WHAT YOU ARE ASKED TO DO - Please show every line in the entries below that includes the word "refine".

[Dataset excerpts]
####

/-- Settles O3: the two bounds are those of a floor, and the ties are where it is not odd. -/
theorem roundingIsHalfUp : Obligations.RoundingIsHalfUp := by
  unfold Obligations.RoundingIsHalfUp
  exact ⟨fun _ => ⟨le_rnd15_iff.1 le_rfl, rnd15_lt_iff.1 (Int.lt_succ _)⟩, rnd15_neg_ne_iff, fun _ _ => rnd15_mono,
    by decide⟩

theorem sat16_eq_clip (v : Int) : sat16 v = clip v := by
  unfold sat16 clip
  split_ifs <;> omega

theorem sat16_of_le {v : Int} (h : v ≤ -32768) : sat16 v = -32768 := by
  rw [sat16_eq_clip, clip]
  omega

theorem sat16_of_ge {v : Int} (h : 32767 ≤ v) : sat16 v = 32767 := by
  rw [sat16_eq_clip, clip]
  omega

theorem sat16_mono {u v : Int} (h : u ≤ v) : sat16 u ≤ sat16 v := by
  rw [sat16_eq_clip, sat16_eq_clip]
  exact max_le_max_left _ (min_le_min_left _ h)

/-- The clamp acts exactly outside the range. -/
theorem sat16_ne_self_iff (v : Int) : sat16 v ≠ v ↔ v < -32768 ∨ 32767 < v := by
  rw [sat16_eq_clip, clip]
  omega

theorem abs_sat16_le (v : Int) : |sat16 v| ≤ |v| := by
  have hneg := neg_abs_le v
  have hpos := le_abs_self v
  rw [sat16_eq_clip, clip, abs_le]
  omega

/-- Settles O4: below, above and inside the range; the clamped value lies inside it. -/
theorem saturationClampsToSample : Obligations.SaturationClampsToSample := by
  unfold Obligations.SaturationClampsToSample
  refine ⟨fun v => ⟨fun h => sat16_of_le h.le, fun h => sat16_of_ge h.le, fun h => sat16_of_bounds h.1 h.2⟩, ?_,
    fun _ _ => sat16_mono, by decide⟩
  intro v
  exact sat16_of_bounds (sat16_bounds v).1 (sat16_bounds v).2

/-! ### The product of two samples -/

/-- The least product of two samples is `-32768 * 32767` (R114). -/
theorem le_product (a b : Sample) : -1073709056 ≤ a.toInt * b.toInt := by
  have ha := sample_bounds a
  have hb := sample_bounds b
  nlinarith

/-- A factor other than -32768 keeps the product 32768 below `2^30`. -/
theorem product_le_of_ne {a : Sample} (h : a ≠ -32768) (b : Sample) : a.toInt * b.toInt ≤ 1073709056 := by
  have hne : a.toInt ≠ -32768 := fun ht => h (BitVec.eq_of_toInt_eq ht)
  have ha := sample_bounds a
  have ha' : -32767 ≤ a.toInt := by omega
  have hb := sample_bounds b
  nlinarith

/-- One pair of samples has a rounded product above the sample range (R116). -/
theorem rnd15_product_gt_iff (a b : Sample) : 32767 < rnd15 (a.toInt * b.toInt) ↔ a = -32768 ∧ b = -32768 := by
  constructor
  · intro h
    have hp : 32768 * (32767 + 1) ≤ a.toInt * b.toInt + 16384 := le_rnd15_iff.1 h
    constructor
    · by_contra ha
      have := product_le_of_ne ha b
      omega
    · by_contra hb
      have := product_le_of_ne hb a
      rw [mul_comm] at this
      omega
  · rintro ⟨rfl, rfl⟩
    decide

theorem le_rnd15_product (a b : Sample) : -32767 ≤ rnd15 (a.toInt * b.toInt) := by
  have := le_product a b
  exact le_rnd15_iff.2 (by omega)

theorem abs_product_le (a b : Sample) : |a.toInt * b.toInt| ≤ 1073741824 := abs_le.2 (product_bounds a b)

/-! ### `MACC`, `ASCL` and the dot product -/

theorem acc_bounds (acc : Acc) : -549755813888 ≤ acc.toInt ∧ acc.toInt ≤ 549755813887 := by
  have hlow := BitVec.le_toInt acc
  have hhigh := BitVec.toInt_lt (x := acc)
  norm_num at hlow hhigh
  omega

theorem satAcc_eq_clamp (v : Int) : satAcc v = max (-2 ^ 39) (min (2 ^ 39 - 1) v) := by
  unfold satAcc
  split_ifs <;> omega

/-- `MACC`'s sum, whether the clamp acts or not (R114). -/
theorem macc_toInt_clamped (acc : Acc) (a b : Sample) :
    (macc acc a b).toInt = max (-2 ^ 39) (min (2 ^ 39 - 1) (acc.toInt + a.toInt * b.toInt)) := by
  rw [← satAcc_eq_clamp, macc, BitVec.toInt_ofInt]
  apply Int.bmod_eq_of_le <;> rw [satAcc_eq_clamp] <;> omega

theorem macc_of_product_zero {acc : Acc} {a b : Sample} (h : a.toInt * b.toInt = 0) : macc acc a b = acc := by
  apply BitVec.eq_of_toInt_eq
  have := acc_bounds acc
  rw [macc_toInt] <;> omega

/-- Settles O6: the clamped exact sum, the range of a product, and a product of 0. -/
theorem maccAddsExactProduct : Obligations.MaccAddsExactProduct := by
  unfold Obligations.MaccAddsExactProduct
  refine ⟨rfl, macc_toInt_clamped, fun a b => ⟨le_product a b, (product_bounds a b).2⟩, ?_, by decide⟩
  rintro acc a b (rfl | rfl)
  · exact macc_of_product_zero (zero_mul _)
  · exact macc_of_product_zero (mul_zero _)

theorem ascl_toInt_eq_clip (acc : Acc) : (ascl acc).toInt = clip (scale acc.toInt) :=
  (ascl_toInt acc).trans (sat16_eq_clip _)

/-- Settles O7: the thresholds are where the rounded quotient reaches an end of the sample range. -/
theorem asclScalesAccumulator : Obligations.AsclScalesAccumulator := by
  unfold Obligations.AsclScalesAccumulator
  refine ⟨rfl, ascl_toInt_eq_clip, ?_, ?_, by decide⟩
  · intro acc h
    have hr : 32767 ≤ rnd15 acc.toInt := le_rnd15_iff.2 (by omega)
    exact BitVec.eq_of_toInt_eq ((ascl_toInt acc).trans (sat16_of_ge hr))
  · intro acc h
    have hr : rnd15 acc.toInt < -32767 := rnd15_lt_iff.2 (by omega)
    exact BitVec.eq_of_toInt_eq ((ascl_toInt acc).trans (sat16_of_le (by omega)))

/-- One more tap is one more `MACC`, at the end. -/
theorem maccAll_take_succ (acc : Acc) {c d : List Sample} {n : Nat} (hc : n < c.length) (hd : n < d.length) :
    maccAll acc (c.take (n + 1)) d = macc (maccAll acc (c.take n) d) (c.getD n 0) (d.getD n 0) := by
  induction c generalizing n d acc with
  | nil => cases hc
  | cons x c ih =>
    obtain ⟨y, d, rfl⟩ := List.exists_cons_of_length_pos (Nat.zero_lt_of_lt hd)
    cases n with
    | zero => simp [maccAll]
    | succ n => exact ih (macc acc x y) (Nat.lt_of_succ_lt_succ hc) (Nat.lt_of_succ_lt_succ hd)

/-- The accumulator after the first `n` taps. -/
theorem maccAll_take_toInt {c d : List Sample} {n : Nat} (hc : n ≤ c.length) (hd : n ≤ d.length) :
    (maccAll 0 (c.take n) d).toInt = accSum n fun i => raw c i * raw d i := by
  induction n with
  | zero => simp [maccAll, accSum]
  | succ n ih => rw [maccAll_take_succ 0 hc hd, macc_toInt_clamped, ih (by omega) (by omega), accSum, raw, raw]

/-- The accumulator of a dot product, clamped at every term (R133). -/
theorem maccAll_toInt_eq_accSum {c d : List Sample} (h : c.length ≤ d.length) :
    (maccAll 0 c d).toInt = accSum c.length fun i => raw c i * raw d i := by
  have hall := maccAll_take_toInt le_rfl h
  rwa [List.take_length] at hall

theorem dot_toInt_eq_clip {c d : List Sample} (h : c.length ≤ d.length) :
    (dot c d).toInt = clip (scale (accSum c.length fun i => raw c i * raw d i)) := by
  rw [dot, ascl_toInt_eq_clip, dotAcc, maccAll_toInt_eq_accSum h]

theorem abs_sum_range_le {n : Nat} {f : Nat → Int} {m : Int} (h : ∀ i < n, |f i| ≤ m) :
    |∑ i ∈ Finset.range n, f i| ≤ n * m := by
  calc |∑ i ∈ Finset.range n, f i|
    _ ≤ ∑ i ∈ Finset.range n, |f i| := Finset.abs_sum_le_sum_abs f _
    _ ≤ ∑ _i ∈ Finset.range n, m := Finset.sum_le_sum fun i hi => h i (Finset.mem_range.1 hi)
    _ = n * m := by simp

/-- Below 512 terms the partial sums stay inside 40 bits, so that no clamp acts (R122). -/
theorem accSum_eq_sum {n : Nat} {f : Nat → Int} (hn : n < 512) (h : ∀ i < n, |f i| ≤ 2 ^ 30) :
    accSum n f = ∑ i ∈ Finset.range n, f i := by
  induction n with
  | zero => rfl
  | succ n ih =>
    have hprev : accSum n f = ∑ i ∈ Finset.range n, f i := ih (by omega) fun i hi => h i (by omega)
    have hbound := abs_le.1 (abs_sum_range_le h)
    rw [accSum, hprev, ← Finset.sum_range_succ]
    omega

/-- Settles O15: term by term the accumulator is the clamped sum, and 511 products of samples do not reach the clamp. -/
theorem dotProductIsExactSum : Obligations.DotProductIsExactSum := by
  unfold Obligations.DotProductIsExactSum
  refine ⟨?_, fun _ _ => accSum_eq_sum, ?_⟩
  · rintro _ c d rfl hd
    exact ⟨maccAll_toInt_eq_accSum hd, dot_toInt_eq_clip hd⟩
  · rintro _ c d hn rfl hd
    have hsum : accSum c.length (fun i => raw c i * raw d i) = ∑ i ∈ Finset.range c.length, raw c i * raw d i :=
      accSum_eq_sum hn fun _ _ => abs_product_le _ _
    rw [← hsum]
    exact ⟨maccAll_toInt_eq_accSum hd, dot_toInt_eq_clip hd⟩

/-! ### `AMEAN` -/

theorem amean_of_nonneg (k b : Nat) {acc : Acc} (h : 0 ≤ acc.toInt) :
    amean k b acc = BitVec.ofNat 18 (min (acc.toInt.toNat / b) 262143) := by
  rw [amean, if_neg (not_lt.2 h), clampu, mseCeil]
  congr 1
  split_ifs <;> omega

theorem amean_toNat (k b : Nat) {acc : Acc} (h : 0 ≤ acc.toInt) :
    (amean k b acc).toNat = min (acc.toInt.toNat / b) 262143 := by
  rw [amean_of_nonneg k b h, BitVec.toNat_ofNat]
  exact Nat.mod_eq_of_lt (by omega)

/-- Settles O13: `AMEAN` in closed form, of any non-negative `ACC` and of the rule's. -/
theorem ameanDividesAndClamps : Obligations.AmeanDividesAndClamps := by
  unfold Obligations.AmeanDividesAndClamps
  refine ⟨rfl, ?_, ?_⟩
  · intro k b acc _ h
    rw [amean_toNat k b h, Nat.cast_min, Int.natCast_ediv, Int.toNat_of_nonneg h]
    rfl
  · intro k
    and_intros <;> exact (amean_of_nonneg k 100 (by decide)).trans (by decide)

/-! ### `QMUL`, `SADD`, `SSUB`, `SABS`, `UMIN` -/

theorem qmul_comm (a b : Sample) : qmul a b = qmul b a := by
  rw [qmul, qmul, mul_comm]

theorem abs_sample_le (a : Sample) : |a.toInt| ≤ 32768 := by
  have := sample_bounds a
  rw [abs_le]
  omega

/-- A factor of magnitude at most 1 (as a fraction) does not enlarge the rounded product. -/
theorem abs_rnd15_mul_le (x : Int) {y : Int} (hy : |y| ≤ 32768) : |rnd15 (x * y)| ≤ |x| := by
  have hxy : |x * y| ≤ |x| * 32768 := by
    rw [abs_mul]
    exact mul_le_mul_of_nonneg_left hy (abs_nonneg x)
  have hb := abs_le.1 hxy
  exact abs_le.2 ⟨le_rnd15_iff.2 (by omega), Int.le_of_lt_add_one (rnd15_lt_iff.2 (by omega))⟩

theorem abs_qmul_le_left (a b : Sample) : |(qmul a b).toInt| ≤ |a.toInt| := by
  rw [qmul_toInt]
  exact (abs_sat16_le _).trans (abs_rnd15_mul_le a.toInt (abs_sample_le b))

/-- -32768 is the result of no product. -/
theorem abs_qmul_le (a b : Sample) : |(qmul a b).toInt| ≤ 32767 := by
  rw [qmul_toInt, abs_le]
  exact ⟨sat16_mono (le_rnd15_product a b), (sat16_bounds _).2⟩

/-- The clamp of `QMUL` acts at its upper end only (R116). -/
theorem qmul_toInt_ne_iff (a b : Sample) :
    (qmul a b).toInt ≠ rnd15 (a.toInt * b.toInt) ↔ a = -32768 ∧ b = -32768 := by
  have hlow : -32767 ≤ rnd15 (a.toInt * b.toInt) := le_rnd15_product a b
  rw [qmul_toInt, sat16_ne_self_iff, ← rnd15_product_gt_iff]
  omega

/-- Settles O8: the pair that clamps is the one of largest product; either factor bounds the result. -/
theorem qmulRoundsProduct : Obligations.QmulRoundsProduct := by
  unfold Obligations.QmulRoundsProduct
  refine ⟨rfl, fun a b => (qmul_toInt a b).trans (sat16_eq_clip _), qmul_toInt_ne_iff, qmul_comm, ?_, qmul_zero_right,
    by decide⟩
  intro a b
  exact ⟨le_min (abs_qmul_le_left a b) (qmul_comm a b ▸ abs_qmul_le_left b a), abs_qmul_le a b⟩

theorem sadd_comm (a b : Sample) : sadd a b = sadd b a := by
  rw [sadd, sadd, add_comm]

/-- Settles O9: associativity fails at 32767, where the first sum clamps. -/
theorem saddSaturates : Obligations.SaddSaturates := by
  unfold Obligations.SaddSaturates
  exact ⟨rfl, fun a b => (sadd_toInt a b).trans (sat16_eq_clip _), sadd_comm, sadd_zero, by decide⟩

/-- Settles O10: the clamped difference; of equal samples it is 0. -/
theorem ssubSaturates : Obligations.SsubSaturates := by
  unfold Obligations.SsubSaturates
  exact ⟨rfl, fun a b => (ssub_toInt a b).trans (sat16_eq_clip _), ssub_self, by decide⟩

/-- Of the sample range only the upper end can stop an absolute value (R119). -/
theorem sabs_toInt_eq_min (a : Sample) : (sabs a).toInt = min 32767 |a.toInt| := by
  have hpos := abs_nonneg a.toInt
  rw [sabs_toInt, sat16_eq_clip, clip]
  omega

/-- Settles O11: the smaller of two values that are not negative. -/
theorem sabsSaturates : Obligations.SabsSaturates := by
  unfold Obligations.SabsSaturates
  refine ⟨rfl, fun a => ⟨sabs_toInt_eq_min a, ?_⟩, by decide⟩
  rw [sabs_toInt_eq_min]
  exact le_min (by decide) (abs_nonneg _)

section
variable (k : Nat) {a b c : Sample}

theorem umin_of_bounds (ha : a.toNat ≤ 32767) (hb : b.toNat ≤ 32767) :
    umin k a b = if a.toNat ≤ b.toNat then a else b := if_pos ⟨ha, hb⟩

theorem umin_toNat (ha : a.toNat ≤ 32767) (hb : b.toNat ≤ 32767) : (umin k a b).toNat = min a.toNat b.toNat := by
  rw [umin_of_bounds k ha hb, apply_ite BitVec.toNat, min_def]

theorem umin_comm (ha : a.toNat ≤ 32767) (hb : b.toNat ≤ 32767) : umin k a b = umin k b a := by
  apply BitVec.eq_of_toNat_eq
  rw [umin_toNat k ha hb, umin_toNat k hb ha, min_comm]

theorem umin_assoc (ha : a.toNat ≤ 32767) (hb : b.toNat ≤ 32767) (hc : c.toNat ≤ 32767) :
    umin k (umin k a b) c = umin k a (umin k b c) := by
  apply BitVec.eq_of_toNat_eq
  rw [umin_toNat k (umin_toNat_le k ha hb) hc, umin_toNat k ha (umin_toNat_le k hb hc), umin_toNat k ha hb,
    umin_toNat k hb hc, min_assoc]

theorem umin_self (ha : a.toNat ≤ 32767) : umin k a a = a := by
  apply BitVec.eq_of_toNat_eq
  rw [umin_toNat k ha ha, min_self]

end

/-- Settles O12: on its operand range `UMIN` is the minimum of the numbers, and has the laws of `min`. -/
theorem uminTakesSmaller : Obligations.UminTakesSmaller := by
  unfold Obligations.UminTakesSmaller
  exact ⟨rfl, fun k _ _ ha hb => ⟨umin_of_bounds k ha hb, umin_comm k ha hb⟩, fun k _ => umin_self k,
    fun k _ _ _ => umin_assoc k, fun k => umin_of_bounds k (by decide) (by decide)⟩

####

TASK OUTPUT -
  refine ⟨fun v => ⟨fun h => sat16_of_le h.le, fun h => sat16_of_ge h.le, fun h => sat16_of_bounds h.1 h.2⟩, ?_,
  refine ⟨rfl, macc_toInt_clamped, fun a b => ⟨le_product a b, (product_bounds a b).2⟩, ?_, by decide⟩
  refine ⟨rfl, ascl_toInt_eq_clip, ?_, ?_, by decide⟩
  refine ⟨?_, fun _ _ => accSum_eq_sum, ?_⟩
  refine ⟨rfl, ?_, ?_⟩
  refine ⟨rfl, fun a b => (qmul_toInt a b).trans (sat16_eq_clip _), qmul_toInt_ne_iff, qmul_comm, ?_, qmul_zero_right,
  refine ⟨rfl, fun a => ⟨sabs_toInt_eq_min a, ?_⟩, by decide⟩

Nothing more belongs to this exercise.